Normal Zope folders cause no such problem. Only CMF and Plone instances cause this problem when virtual host monster maps a domain to their paths.
It's not even a CatalogAwareness problem either since a simple call to an object's getPhysicalPath() via urls can demonstrate what's happening internally:
- Add a CMF site named 'CMF'.
- Add and set up a virtual host monster in such a way that a certain domain, www.example.com, for example, maps to the path of the CMF instance created above.
- create a DTML method called 'test'
A call to this DTML method's getPhysicalPath() with the URL "http://www.example.com/test/getPhysicalPath" returns: ('', 'CMF', 'test')
The URL "http://www.example.com/CMF/test/getPhysicalPath" returns: ('', 'CMF', 'CMF', 'test')
The URL "http://www.example.com/CMF/CMF/CMF/CMF/test/getPhysicalPath" returns: ('', 'CMF', 'CMF', 'CMF', 'CMF', 'CMF', 'test')
You get the idea. Without VHM, the problem disappears.
With VHM, one can create tons of duplicate entries in the portal_catalog as demonstrated above.
I suspect the getPhysicalPath() method overriden in the CMF package doesn't behave well with VHM.
I'm cc'ing this to the CMF maillinglist since it's more of a CMF problem :-)
How can I fix it? (or is it fixed in the upcoming CMF 1.4 ?)

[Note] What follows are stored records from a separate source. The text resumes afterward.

-- ==== Sys2Proof/Machine/TileState.lean ====
section
/-! DEFINITION. The state of a physical tile and of a cluster (chapters 03, 04, 09 and 13). Plain data only. -/
namespace Sys2Proof.Machine

/-- A column trim entry (R149). NEAR and EDGE follow from GAIN and OFFSET (R150). -/
structure TrimEntry where
  colsum : Int
  gain : Int
  offset : Int
  role : Nat
  /-- The entry has an uncorrectable ECC error (R148). -/
  bad : Bool
  /-- The low word held by a write (R148). -/
  heldLow : Option Nat
  deriving DecidableEq, Repr

/-- The mismatch trim of one ADC (R99, R114). -/
structure AdcTrim where
  offs : Int
  gain : Int
  skew : Int
  deriving DecidableEq, Repr

/-- The calibration tone generator and its histogram (R107 to R109, R114). -/
structure Tone where
  span : Nat
  range : Nat
  running : Bool
  ftw : Nat
  phase0 : Nat
  stagger : Nat
  amp : Nat
  offs : Int
  first : Nat
  count : Nat
  n : Nat
  histSlot : Nat
  histAdc : Nat
  /-- The phase accumulator at the next strobe. -/
  phase : Nat
  /-- Strobes left in the run. -/
  left : Nat
  /-- Bins of the histogram that are not zero. -/
  hist : Table Nat
  /-- The ladder values latched on the selected rows at the last strobe (R108). -/
  levels : List Int
  deriving DecidableEq, Repr

/-- The sighting registers and the sighting sequencer (R134 to R151). -/
structure Sight where
  trig : Nat
  len : Nat
  free : Bool
  code : Nat
  every : Nat
  period : Nat
  delay : Nat
  pos : Nat
  eventF : Bool
  faultF : Bool
  overrunF : Bool
  nearF : Bool
  edgeF : Bool
  loops : Nat
  /-- LOOP_PERIOD in µs and LOOP_TEMP in 1/16 °C. -/
  loopPeriod : Nat
  loopTemp : Int
  eventCount : Nat
  faultCount : Nat
  /-- LAST_EVENT: lowest slot, MODE, APPLIED, COUNT, DEV. -/
  leSlot : Nat
  leMode : Nat
  leApplied : Bool
  leCount : Nat
  leDev : Int
  kappa : Nat
  ktemp : Int
  tk : Int
  table : Table Nat
  /-- A SIGHT_CTRL write waiting for the next entry: TRIG, LEN, FREE, CODE, EVERY (R139). -/
  pendCtrl : Option (Nat × Nat × Bool × Nat × Nat)
  /-- Entry writes waiting for the next entry (R139). -/
  pendTable : Table Nat
  /-- Reads still to take of the entry that is due, and the real time of its trigger (R136, R137). -/
  readsLeft : Nat
  dueAt : Nat
  /-- Sums of the trimmed outputs of the entry's reads, by slot (R141). -/
  sums : Table Int
  /-- MVMs since the last EVERY-th one (R136). -/
  sinceTrig : Nat
  /-- Meridian of the apply triggers to come (R136). -/
  trigAt : List Nat
  /-- Meridian of the last timer trigger taken (R136); none before the first. -/
  lastTrig : Option Nat
  /-- Real time of the start of entry 0 of the loop under way; none when the loop does not count (R138). -/
  loopStart : Option Nat
  /-- Meridian of the starts of the sighting intervals granted and not used: the first tick of each is an idle tick, and no
  strobe falls in the interval (R133, R306). -/
  intervals : List Nat
  /-- Meridian of the last interval that the Almanac placed and granted (R324); none before the first. -/
  placedAt : Option Nat
  /-- Meridian of the triggers to come that TILE.SIGHT fires (R306). -/
  fires : List Nat
  /-- Timebase cycle of the last writes and updates of trims, and the slots written and updated on it; 528 is KAPPA
  (R147). -/
  trimCycle : Nat
  wrote : List Nat
  updated : List Nat
  deriving DecidableEq, Repr

/-- Health of a unit (R448). -/
inductive Health where
  | normal | observed | withdrawn | faulty
  deriving DecidableEq, Repr

/-- The check registers (R448) and the suspicion history (R428 to R431) of a tile. -/
structure Check where
  a0 : Nat
  a1 : Nat
  health : Health
  failF : Bool
  alarmF : Bool
  mismatchF : Bool
  suspectF : Bool
  failCount : Nat
  clipFailCount : Nat
  alarmCount : Nat
  mismatchCount : Nat
  /-- LAST_FAIL as its register holds it. -/
  lastFail : Nat
  /-- The accumulators C0+, C0-, C1+, C1- in 1/16. -/
  c0p : Nat
  c0m : Nat
  c1p : Nat
  c1m : Nat
  /-- Real times of the FAILs, and of the mismatches, of the last second (R428). -/
  failTimes : List Nat
  missTimes : List Nat
  /-- Real time of the last uncorrectable ECC error (R429). -/
  eccAt : Option Nat
  /-- Real time at which observation last ended (R429). -/
  obsEndedAt : Option Nat
  /-- Test sets passed in a row while observed, and tests passed of the set under way (R431). -/
  passes : Nat
  setDone : List Nat
  /-- Real time at which the test period under way began (R442). -/
  periodAt : Nat
  /-- A full set has been passed in the test period under way (R442). -/
  setFull : Bool
  /-- EVENT of the cause that began the observation (R447). -/
  obsEvent : Nat
  /-- FAILs of the merge window under way (R447): none when no window is open. -/
  mergeCount : Option Nat
  /-- Real time of the window's first FAIL (R447). -/
  mergeAt : Nat
  deriving DecidableEq, Repr

/-- Progress of a dressing (R121 to R125). -/
inductive DressSt where
  | idle | queued | active | pausedAllowance | pausedTemp
  deriving DecidableEq, Repr

/-- Dressing state of a physical tile (R117 to R126, R157). -/
structure Dress where
  st : DressSt
  /-- Order of the request (R123). -/
  order : Nat
  /-- Logical tile whose targets are dressed. -/
  logical : Nat
  rowsDone : Nat
  /-- Dressing count of the placement log (R157). -/
  count : Nat
  dressed : Bool
  /-- Real time of the end of the dressing; none for a tile found dressed at start (R111). -/
  dressedAt : Option Nat
  /-- Target codes to be dressed by logical row × 512 + column, where not zero (R121). -/
  targets : Table Int
  /-- Fractional CK targets in 1/16 code by 2 × row + k (R409). -/
  ckTargets : Table Int
  deriving DecidableEq, Repr

/-- The four cells of a weight, in nS: the major pair and the minor pair (R78). -/
structure Cells where
  majP : Nat
  majM : Nat
  minP : Nat
  minM : Nat
  deriving DecidableEq, Repr

/-- A row at its current limit (R91): the physical row, the current it calls for in µA, and how many ticks in a row it has been
held at the clamp. -/
structure RowOver where
  row : Nat
  microamps : Nat
  ticks : Nat
  deriving DecidableEq, Repr

/-- One MVM from its strobe until its verdict (R85, R95 to R106, R411). -/
structure Mvm where
  /-- MVM number of the tile (R95). -/
  no : Nat
  stream : Nat
  region : Nat
  logical : Nat
  cls : Nat
  range : Nat
  /-- Twice zp': zp in U8, 2 zp in S8 (R103). -/
  zp2 : Int
  /-- Weight columns delivered: TD.DIM0 + 1 (R300). -/
  outs : Nat
  /-- Token address and record address in region memory. -/
  dst : Nat
  recd : Nat
  /-- The output goes to the hold of TILE.LOAD (R303). -/
  hold : Bool
  /-- FMT of TD: BF16 and FP32 rescale, Y24 is RAW (R300). -/
  fmt : Nat
  /-- TD.QSET, 128 bits (R165). -/
  qset : Nat
  /-- The token record read with the input, as its 64-bit pattern (R167). -/
  recIn : Nat
  /-- The token record read with the input fails its check (R166). -/
  bad : Bool
  /-- The predicate to write after the last output, and its visible cycle (R297). -/
  pm : Nat
  pmAt : Nat
  /-- Cycle on which its own token is complete (R296). -/
  doneAt : Nat
  /-- The last output of its burst. -/
  last : Bool
  /-- Program slot and bundle of the issue. -/
  slot : Nat
  pc : Nat
  /-- The other physical tile of a redundant pair, and whether this is the twin (R426). -/
  pair : Option Nat
  twin : Bool
  /-- Meridian of the strobe, in Tc from frame 0. -/
  at_ : Nat
  /-- The verdict is FAIL whatever the residuals: R94, R148, R432. -/
  forced : Bool
  /-- Trims of the strobe (R146): drift factor numerator over 2^39, and the entries in use. -/
  kappaT : Int
  trims : Table TrimEntry
  adc : Table AdcTrim
  /-- Rescale entries of the logical tile at the strobe, by column (R182). -/
  scales : Table Nat
  span : Nat
  signed : Bool
  /-- Charge of each column slot, in 1/5,100 V × 1/16 nS (R80). -/
  charge : Table Int
  /-- Trimmed outputs and exact check values once complete: numerators of u_c over 2^56, by slot. -/
  u : Table Int
  clips : List Nat
  /-- Trimmed outputs by slot, once complete. -/
  ys : Table Int
  complete : Bool
  /-- The verdict of its own checksum check, once given: true for PASS. -/
  judged : Option Bool
  deriving DecidableEq, Repr

/-- One token of a burst, read when its TILE.MVM issued (R294, R297). -/
structure BurstToken where
  codes : List Int
  /-- Its token record, a 64-bit pattern; zero when none is read. -/
  record : Nat
  /-- Its token record fails its check (R166). -/
  bad : Bool
  dst : Nat
  recd : Nat
  deriving DecidableEq, Repr

/-- A burst of a TILE.MVM, or the one MVM of a TILE.LOAD (R297, R303). -/
structure Burst where
  region : Nat
  stream : Nat
  /-- Program slot and bundle of the issue, for a late trap. -/
  slot : Nat
  pc : Nat
  logical : Nat
  span : Nat
  signed : Bool
  range : Nat
  zp2 : Int
  cls : Nat
  outs : Nat
  fmt : Nat
  qset : Nat
  hold : Bool
  pm : Nat
  pmAt : Nat
  /-- Tokens still to apply. -/
  tokens : List BurstToken
  /-- Tokens of the whole burst. -/
  total : Nat
  /-- Instant of the next strobe, in Meridian Tc from frame 0 (TILE.LOAD); none for the next free tick. -/
  at_ : Option Nat
  /-- Instant before which its first strobe does not fall (R297, R298). -/
  due : Nat
  /-- The other physical tile of a redundant pair, and whether this burst runs on the twin (R426). -/
  pair : Option Nat
  twin : Bool
  deriving DecidableEq, Repr

/-- STATE of TILE_STATUS (R114). -/
inductive TileSt where
  | parked | idle | applying | tone
  deriving DecidableEq, Repr

/-- The hold of a logical tile (R303). -/
structure Hold where
  /-- Trimmed outputs, columns that clipped, whether it is written, the verdict, the input's record. -/
  y : List Int
  clips : List Nat
  ready : Bool
  pass : Bool
  record : Nat
  /-- Rescale entries at the strobe (R182). -/
  scales : Table Nat
  /-- Input mode S8, and a failed condition of the stream's class at the MVM (R301). -/
  signed : Bool
  cond : Bool
  stream : Nat
  deriving DecidableEq, Repr

/-- A physical tile. -/
structure Tile where
  /-- TILE_CFG: SPAN, INMODE, RANGE, PARITY of the last applied MVM. -/
  span : Nat
  inmode : Nat
  range : Nat
  parity : Nat
  st : TileSt
  rowTripF : Bool
  shadowLateF : Bool
  adcClipF : Bool
  trimSatF : Bool
  clamp128F : Bool
  toneClipF : Bool
  histIncompleteF : Bool
  ilim : Nat
  tripTicks : Nat
  firstTrip : Option Nat
  rowTripCount : Nat
  clamp128Count : Nat
  adcClipCount : Nat
  trimSatCount : Nat
  shadowLateCount : Nat
  toneClipCount : Nat
  /-- Physical rows parked by a trip. -/
  parked : List Nat
  /-- The tile's rows are marked check-failed since a trip (R94). -/
  tripFail : Bool
  /-- Row and column repairs in force: logical index to physical row or slot (R26). -/
  rowRepair : Table Nat
  colRepair : Table Nat
  shadow : List Int
  active : List Int
  /-- The cells by physical row × 528 + slot, where not all four at the floor (R78). -/
  cells : Table Cells
  /-- Spare physical rows and spare column slots that a repair has taken, whether or not they still serve (R120). -/
  spentRows : List Nat
  spentSlots : List Nat
  /-- Meridian of the last apply strobe, sighting reads and tone strobes among them (R88, R102). -/
  strobeAt : Option Nat
  /-- The ADC linearity test failed: R100 is not met (R111). -/
  adcBad : Bool
  adcTrim : Table AdcTrim
  /-- Writes that wait for the next strobe (R115): register offset and value. -/
  staged : List (Nat × Nat)
  mvmNo : Nat
  bursts : List Burst
  /-- MISFIT set on a token of the burst whose outputs are arriving (R297). -/
  pmAcc : Bool
  flight : List Mvm
  tone : Tone
  sight : Sight
  check : Check
  dress : Dress
  trims : Table TrimEntry
  /-- Model, VERSION and epoch dressed (R126, R396): 0 none. -/
  logModel : Nat
  logVersion : Nat
  logEpoch : Nat
  deriving DecidableEq, Repr

/-- What queued a re-dress (R152), in the order the queue is taken. -/
inductive RedressCause where
  | fence | substitution | edge | near | command
  deriving DecidableEq, Repr

/-- A re-dress queued or running (R152, R153). -/
structure Redress where
  logical : Nat
  cause : RedressCause
  /-- EVENT of the cause that started it, for its completion record (R447). -/
  event : Nat
  /-- 0 queued, 1 waiting, 2 dressing, 3 first loop, 4 switch due. -/
  stage : Nat
  deriving DecidableEq, Repr

/-- A cluster: the tile map (R26) and its re-dress queue (R152). -/
structure Cluster where
  /-- Physical tile of logical tile t, at position t; 9 when unavailable (R552). -/
  map : List Nat
  redress : List Redress
  /-- Holds of TILE.LOAD by logical tile (R303). -/
  holds : Table Hold
  /-- Check-fail counts by logical tile × 256 + stream (R305). -/
  failCounts : Table Nat
  /-- Rescale entries by logical tile × 512 + column, FP32 (R181). -/
  rescale : Table Nat
  /-- Zero-column marks of the loading report (R183), by logical tile. -/
  zrange : Table Nat
  deriving DecidableEq, Repr

end Sys2Proof.Machine
end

Worse yet, I can reproduce this without a VHM, though, just to be sure, I had a VHM before on that server. I added a fresh CMF site, "CMF" and went directly (no apache in between) to http://myserver:8080/CMF/CMF/getPhysicalPath and got ('','CMF','CMF') Duh! But I can only reproduce this with the PortalSite object for now, I suspected SkinnableFolder would also exhibit this bug, but didn't. Further, I deleted any subobjects (all *_tool objects etc.) from the PortalSite object and the same happened. Ok, here's a workaround which should work: Add a normal folder (stock zope) named 'CMF' (or whatever your Portal Site object is called) as a subobject to the Portal Side object. This will prevent it from acquiring itself and causing this havoc. HTH, oliver
But I can only reproduce this with the PortalSite object for now, I suspected SkinnableFolder would also exhibit this bug, but didn't. Further, I deleted any subobjects (all *_tool objects etc.) from the PortalSite object and the same happened.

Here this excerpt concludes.